◆ PROBLEM DESCRIPTION ◆
Within the entries below, find each line containing the word "List" and copy it.

··· TASK DATA

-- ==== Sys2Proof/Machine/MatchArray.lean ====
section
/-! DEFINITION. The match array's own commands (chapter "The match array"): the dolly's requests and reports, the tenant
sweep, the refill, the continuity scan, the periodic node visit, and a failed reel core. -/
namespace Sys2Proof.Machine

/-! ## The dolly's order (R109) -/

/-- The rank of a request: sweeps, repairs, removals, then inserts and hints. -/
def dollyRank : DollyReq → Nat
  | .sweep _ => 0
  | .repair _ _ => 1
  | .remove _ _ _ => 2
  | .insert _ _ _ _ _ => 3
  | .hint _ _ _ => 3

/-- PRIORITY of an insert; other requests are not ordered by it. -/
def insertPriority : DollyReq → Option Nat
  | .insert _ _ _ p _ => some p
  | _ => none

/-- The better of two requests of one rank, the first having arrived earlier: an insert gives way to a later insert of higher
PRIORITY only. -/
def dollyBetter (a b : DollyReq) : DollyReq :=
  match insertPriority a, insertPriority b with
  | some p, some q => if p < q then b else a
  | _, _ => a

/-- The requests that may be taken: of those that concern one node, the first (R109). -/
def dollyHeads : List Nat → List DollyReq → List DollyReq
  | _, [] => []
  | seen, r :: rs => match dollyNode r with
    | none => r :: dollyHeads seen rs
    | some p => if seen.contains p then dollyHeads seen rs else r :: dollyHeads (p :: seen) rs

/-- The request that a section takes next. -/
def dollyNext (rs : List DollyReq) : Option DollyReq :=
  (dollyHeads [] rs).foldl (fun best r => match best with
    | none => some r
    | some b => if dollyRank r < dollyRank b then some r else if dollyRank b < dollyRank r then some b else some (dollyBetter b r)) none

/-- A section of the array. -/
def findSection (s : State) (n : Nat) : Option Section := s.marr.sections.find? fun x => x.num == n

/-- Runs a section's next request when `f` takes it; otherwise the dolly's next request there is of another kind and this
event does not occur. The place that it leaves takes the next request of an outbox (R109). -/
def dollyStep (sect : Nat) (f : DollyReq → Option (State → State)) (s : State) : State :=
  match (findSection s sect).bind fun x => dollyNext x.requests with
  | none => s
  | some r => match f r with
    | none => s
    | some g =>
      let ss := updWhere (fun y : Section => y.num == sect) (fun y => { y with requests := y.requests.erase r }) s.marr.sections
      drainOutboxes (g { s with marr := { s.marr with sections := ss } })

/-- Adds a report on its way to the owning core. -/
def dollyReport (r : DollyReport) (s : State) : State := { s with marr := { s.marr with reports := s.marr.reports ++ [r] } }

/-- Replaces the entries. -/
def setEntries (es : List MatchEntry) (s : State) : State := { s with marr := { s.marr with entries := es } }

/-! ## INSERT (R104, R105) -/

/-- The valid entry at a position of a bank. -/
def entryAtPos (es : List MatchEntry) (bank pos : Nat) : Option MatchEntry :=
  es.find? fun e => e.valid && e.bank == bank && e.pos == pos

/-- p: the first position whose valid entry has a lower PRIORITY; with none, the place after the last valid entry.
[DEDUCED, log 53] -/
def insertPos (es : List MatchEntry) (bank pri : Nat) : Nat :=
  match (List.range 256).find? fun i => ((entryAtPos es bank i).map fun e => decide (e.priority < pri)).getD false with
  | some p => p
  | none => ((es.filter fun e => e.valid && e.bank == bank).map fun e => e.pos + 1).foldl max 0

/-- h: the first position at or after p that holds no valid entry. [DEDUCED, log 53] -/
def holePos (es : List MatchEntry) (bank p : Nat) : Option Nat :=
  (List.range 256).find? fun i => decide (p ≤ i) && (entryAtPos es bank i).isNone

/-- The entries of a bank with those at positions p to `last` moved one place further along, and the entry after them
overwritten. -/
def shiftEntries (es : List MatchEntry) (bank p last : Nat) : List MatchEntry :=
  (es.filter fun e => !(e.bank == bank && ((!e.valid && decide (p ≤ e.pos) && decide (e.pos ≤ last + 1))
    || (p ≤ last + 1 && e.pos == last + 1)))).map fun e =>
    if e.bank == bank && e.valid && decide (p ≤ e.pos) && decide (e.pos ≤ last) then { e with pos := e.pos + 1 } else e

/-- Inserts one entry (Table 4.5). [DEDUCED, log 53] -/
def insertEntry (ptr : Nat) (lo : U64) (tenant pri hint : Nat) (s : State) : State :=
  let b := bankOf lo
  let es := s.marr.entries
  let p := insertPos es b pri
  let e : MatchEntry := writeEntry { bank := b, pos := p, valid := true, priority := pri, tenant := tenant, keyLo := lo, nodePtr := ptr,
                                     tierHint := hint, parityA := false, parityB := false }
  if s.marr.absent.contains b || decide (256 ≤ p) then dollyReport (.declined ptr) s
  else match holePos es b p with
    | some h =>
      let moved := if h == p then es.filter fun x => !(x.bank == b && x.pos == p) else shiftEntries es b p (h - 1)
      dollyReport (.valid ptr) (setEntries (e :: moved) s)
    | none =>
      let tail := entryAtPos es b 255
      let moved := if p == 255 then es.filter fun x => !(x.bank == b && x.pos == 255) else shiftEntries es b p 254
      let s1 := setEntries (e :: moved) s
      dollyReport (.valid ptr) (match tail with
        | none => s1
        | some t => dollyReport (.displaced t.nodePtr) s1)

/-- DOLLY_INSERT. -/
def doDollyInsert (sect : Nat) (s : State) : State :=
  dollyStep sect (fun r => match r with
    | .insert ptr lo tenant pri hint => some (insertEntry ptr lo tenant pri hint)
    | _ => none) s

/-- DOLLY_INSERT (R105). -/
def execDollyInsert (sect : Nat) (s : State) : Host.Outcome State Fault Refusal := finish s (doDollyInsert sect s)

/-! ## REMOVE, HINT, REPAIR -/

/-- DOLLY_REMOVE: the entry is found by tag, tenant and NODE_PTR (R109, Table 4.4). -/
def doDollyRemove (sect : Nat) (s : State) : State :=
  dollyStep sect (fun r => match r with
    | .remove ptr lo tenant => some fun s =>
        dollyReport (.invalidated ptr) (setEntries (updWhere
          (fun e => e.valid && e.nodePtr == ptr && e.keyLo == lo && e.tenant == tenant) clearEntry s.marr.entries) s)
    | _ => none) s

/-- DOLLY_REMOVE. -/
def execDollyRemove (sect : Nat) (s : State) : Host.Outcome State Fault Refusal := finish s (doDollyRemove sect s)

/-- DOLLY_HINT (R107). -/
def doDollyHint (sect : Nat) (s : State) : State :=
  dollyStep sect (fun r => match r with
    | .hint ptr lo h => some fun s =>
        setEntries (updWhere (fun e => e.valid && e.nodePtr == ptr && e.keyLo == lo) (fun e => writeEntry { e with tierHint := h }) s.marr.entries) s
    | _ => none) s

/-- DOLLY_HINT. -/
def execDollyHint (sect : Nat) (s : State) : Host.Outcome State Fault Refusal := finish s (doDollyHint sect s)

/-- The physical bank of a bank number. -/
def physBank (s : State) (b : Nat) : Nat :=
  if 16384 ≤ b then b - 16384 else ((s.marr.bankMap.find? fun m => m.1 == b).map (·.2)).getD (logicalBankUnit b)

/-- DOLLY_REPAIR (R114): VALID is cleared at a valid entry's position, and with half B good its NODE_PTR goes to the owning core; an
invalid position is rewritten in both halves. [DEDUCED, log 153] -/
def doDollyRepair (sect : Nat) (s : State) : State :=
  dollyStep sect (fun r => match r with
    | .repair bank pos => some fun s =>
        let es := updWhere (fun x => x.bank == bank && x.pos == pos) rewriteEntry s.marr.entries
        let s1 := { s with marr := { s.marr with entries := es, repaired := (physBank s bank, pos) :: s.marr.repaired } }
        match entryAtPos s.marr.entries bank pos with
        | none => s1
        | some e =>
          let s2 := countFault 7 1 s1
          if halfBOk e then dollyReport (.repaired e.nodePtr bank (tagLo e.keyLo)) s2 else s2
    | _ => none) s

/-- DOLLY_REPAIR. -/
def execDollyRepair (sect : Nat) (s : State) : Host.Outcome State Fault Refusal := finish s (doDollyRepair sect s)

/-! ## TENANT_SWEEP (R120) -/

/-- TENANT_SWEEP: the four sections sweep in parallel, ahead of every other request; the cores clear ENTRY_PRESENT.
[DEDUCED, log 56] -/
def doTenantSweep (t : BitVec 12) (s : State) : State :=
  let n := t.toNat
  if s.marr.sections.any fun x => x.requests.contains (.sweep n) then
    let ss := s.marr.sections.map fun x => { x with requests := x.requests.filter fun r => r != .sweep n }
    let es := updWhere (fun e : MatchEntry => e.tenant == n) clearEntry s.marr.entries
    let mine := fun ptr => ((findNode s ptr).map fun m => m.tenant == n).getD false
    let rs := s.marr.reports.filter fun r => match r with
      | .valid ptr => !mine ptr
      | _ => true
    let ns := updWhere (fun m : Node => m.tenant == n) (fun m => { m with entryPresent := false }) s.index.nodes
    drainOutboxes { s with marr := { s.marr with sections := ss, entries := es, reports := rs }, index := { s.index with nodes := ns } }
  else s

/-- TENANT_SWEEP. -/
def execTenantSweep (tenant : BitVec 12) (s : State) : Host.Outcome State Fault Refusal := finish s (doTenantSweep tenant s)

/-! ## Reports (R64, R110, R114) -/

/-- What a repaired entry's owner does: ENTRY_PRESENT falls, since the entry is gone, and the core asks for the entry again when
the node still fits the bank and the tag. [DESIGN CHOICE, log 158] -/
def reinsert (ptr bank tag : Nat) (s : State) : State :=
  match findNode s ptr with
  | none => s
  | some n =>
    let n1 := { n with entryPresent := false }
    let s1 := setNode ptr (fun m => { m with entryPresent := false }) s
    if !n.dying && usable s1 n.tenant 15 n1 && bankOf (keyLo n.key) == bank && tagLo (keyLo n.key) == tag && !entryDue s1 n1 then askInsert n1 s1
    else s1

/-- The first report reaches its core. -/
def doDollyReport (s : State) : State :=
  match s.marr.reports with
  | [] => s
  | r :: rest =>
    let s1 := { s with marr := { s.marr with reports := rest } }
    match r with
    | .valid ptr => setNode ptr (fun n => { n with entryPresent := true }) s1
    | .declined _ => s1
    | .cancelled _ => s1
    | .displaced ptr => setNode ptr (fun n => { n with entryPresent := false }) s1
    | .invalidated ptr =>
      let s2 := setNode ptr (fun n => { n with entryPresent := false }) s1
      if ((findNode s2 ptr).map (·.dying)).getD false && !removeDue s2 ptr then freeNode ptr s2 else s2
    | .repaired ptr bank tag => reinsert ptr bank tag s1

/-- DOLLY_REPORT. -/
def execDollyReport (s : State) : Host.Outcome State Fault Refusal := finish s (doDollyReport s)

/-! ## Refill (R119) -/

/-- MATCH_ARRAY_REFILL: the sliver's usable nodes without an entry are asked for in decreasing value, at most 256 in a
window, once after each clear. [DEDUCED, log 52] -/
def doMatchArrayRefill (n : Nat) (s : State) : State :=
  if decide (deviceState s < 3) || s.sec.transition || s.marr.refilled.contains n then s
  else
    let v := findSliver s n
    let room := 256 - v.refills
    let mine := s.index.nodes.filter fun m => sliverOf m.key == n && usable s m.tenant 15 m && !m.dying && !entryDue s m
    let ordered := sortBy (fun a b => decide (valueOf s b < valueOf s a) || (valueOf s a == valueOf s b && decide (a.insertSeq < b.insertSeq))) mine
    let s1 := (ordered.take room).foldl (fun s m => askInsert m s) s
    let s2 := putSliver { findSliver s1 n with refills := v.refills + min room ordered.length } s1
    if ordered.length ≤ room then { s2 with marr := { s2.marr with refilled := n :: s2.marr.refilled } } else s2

······

◆ REPLY ◆
def dollyHeads : List Nat → List DollyReq → List DollyReq
def dollyNext (rs : List DollyReq) : Option DollyReq :=
def setEntries (es : List MatchEntry) (s : State) : State := { s with marr := { s.marr with entries := es } }
def entryAtPos (es : List MatchEntry) (bank pos : Nat) : Option MatchEntry :=
def insertPos (es : List MatchEntry) (bank pri : Nat) : Nat :=
  match (List.range 256).find? fun i => ((entryAtPos es bank i).map fun e => decide (e.priority < pri)).getD false with
def holePos (es : List MatchEntry) (bank p : Nat) : Option Nat :=
  (List.range 256).find? fun i => decide (p ≤ i) && (entryAtPos es bank i).isNone
def shiftEntries (es : List MatchEntry) (bank p last : Nat) : List MatchEntry :=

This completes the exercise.